Recall that we run into trouble using the twoway fixed-effects model in a DD framework insofar as there are heterogeneous treatment effects over time. But the problem here only occurs with those $$2\times 2$$s that use late-treated units compared to early-treated units. If there are few such cases, then the issue is much less problematic depending on the magnitudes of the weights and the size of the DD coefficients themselves. What we are now going to do is simply evaluate the frequency with which this issue occurs using the Bacon decomposition. Recall that the Bacon decomposition decomposes the twoway fixed effects estimator of the DD parameter into weighted averages of individual $$2\times 2$$s across the four types of $$2\times 2$$s possible. The Bacon decomposition uses a binary treatment variable, so we will reestimate the effect of castle-doctrine statutes on logged homicide rates by coding a state as “treated” if any portion of the year it had a castle-doctrine amendment. We will work with the special case of no covariates for simplicity, though note that the decomposition works with the inclusion of covariates as well . Stata users will need to download -ddtiming- from Thomas Goldring’s website, which I’ve included in the first line.

First, let’s estimate the actual model itself using a post dummy equaling one if the state was covered by a castle-doctrine statute that year. Here we find a smaller effect than many of Cheng and Hoekstra’s estimates because we do not include their state-year interaction fixed effects strategy among other things. But this is just for illustrative purposes, so let’s move to the Bacon decomposition itself. We can decompose the parameter estimate into the three different types of $$2\times 2$$s, which I’ve reproduced in Table 9.8

Dependent Variable Log(homicide rate)
Castle-doctrine law 0.069
(0.034)
Table 9.8: Bacon Decomposition Example.
DD Comparison
Earlier T vs. Later C 0.077 $$-0.029$$
Later T vs. Earlier C 0.024 0.046
T vs. Never treated 0.899 0.078

Taking these weights, let’s just double check that they do indeed add up to the regression estimate we just obtained using our twoway fixed-effects estimator.156 \begin{align} di (0.077 * -0.029) + (0.024 * 0.046) + (0.899 * 0.078) = 0.069 \end{align}

That is our main estimate, and thus confirms what we’ve been building on, which is that the DD parameter estimate from a twoway fixed-effects estimator is simply a weighted average over the different types of $$2\times 2$$s in any differential design. Furthermore, we can see in the Bacon decomposition that most of the 0.069 parameter estimate is coming from comparing the treatment states to a group of never-treated states. The average DD estimate for that group is 0.078 with a weight of 0.899. So even though there is a later to early $$2\times 2$$ in the mix, as there always will be with any differential timing, it is small in terms of influence and ultimately pulls down the estimate.

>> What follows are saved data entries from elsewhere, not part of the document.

theorem recompute_only  {s : State} (kport : Part.port ∈ l_) (ktrv : Part.trv ∈ l_) (kstore : Part.store ∈ l_) (h_ : OnlyChanges l_ u_ s) : OnlyChanges l_ u_ (recompute s) := by
  unfold recompute
  try dsimp only
  repeat' first | with_reducible assumption | with_reducible apply neighbourLost_only | with_reducible apply updateParent_only | with_reducible apply setRoute_only | with_reducible refine OnlyChanges.foldl ?_ (fun _ _ _ => ?_) | with_reducible apply OnlyChanges.ite | split | (with_reducible apply OnlyChanges.upd <;> first | exact fun q => absurd (by assumption) q | with_reducible exact fun _ => rfl | skip)
  all_goals first | exact fun _ => rfl | skip

theorem takeCounter_only  {s : State} (ktrv : Part.trv ∈ l_) (h_ : OnlyChanges l_ u_ s) : OnlyChanges l_ u_ (takeCounter s).2 := by
  unfold takeCounter
  try dsimp only
  repeat' first | with_reducible assumption | with_reducible refine OnlyChanges.foldl ?_ (fun _ _ _ => ?_) | with_reducible apply OnlyChanges.ite | split | (with_reducible apply OnlyChanges.upd <;> first | exact fun q => absurd (by assumption) q | with_reducible exact fun _ => rfl | skip)
  all_goals first | exact fun _ => rfl | skip

theorem counterResume_only  {s : State} (ktrv : Part.trv ∈ l_) (h_ : OnlyChanges l_ u_ s) : OnlyChanges l_ u_ (counterResume s) := by
  unfold counterResume
  try dsimp only
  repeat' first | with_reducible assumption | with_reducible refine OnlyChanges.foldl ?_ (fun _ _ _ => ?_) | with_reducible apply OnlyChanges.ite | split | (with_reducible apply OnlyChanges.upd <;> first | exact fun q => absurd (by assumption) q | with_reducible exact fun _ => rfl | skip)
  all_goals first | exact fun _ => rfl | skip

theorem ownPacket_only (service final : Nat) (flags : Byte) (payload : List Byte) (cls : Nat) {s : State} (ktrv : Part.trv ∈ l_) (h_ : OnlyChanges l_ u_ s) : OnlyChanges l_ u_ (ownPacket service final flags payload cls s).2 := by
  unfold ownPacket
  try dsimp only
  repeat' first | with_reducible assumption | with_reducible apply takeCounter_only | with_reducible refine OnlyChanges.foldl ?_ (fun _ _ _ => ?_) | with_reducible apply OnlyChanges.ite | split | (with_reducible apply OnlyChanges.upd <;> first | exact fun q => absurd (by assumption) q | with_reducible exact fun _ => rfl | skip)
  all_goals first | exact fun _ => rfl | skip

theorem queueOwn_only (k : TrvPkt) {s : State} (ktrv : Part.trv ∈ l_) (h_ : OnlyChanges l_ u_ s) : OnlyChanges l_ u_ (queueOwn k s) := by
  unfold queueOwn
  try dsimp only
  repeat' first | with_reducible assumption | with_reducible refine OnlyChanges.foldl ?_ (fun _ _ _ => ?_) | with_reducible apply OnlyChanges.ite | split | (with_reducible apply OnlyChanges.upd <;> first | exact fun q => absurd (by assumption) q | with_reducible exact fun _ => rfl | skip)
  all_goals first | exact fun _ => rfl | skip

theorem trvSent_only (counter result : Nat) {s : State} (kport : Part.port ∈ l_) (ktrv : Part.trv ∈ l_) (kstore : Part.store ∈ l_) (h_ : OnlyChanges l_ u_ s) : OnlyChanges l_ u_ (trvSent counter result s) := by
  unfold trvSent
  try dsimp only
  repeat' first | with_reducible assumption | with_reducible apply emit_only | with_reducible refine OnlyChanges.foldl ?_ (fun _ _ _ => ?_) | with_reducible apply OnlyChanges.ite | split | (with_reducible apply OnlyChanges.upd <;> first | exact fun q => absurd (by assumption) q | with_reducible exact fun _ => rfl | skip)
  all_goals first | exact fun _ => rfl | skip

theorem trvSilent_only  {s : State} (kport : Part.port ∈ l_) (ktrv : Part.trv ∈ l_) (kstore : Part.store ∈ l_) (h_ : OnlyChanges l_ u_ s) : OnlyChanges l_ u_ (trvSilent s) := by
  unfold trvSilent
  try dsimp only
  repeat' first | with_reducible assumption | with_reducible apply trvSent_only | with_reducible refine OnlyChanges.foldl ?_ (fun _ _ _ => ?_) | with_reducible apply OnlyChanges.ite | split | (with_reducible apply OnlyChanges.upd <;> first | exact fun q => absurd (by assumption) q | with_reducible exact fun _ => rfl | skip)
  all_goals first | exact fun _ => rfl | skip

theorem dropPacket_only (k : TrvPkt) (result : Nat) {s : State} (kport : Part.port ∈ l_) (ktrv : Part.trv ∈ l_) (kstore : Part.store ∈ l_) (h_ : OnlyChanges l_ u_ s) : OnlyChanges l_ u_ (dropPacket k result s) := by
  unfold dropPacket
  try dsimp only
  repeat' first | with_reducible assumption | with_reducible apply trvSent_only | with_reducible refine OnlyChanges.foldl ?_ (fun _ _ _ => ?_) | with_reducible apply OnlyChanges.ite | split | (with_reducible apply OnlyChanges.upd <;> first | exact fun q => absurd (by assumption) q | with_reducible exact fun _ => rfl | skip)
  all_goals first | exact fun _ => rfl | skip

theorem forwardPacket_only (k : TrvPkt) {s : State} (ktrv : Part.trv ∈ l_) (h_ : OnlyChanges l_ u_ s) : OnlyChanges l_ u_ (forwardPacket k s) := by
  unfold forwardPacket
  try dsimp only
  repeat' first | with_reducible assumption | with_reducible refine OnlyChanges.foldl ?_ (fun _ _ _ => ?_) | with_reducible apply OnlyChanges.ite | split | (with_reducible apply OnlyChanges.upd <;> first | exact fun q => absurd (by assumption) q | with_reducible exact fun _ => rfl | skip)
  all_goals first | exact fun _ => rfl | skip

theorem trvSecurity_only (kind origin : Nat) {s : State} (kport : Part.port ∈ l_) (ktrv : Part.trv ∈ l_) (kstore : Part.store ∈ l_) (h_ : OnlyChanges l_ u_ s) : OnlyChanges l_ u_ (trvSecurity kind origin s) := by
  unfold trvSecurity
  try dsimp only
  repeat' first | with_reducible assumption | with_reducible apply event_only | with_reducible refine OnlyChanges.foldl ?_ (fun _ _ _ => ?_) | with_reducible apply OnlyChanges.ite | split | (with_reducible apply OnlyChanges.upd <;> first | exact fun q => absurd (by assumption) q | with_reducible exact fun _ => rfl | skip)
  all_goals first | exact fun _ => rfl | skip

theorem screenPacket_only (k : TrvPkt) (micOk : Bool) {s : State} (kport : Part.port ∈ l_) (ktrv : Part.trv ∈ l_) (kstore : Part.store ∈ l_) (h_ : OnlyChanges l_ u_ s) : OnlyChanges l_ u_ (screenPacket k micOk s).2 := by
  unfold screenPacket
  try dsimp only
  repeat' first | with_reducible assumption | with_reducible apply trvSecurity_only | with_reducible refine OnlyChanges.foldl ?_ (fun _ _ _ => ?_) | with_reducible apply OnlyChanges.ite | split | (with_reducible apply OnlyChanges.upd <;> first | exact fun q => absurd (by assumption) q | with_reducible exact fun _ => rfl | skip)
  all_goals first | exact fun _ => rfl | skip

But let’s now visualize this as distributing the weights against the DD estimates, which is a useful exercise. The horizontal line in Figure 9.26 shows the average DD estimate we obtained from our fixed-effects regression of 0.069. But then what are these other graphics? Let’s review.

Each icon in the graphic represents a single $$2\times 2$$ DD. The horizontal axis shows the weight itself, whereas the vertical axis shows the magnitude of that particular $$2\times 2$$. Icons further to the right therefore will be more influential in the final average DD than those closer to zero.

There are three kinds of icons here: an early to late group comparison (represented with a light $$\times$$), a late to early (dark $$\times$$), and a treatment compared to a never-treated (dark triangle). You can see that the dark triangles are all above zero, meaning that each of these $$2\times 2$$s (which correspond to a particular set of states getting the treatment in the same year) is positive. Now they are spread out somewhat—two groups are on the horizontal line, but the rest are higher. What appears to be the case, though, is that the group with the largest weight is really pulling down the parameter estimate and bringing it closer to the 0.069 that we find in the regression.

### 9.6.9 The future of DD

The Bacon decomposition is an important phase in our understanding of the DD design when implemented using the twoway fixed effects linear model. Prior to this decomposition, we had only a metaphorical understanding of the necessary conditions for identifying causal effects using differential timing with a twoway fixed-effects estimator. We thought that since the $$2\times 2$$ required parallel trends, that that “sort of” must be what’s going on with differential timing too. And we weren’t too far off—there is a version of parallel trends in the identifying assumptions of DD using twoway fixed effects with differential timing. But what Goodman-Bacon (2019) also showed is that the weights themselves drove the numerical estimates too, and that while some of it was intuitive (e.g., group shares being influential) others were not (e.g., variance in treatment being influential).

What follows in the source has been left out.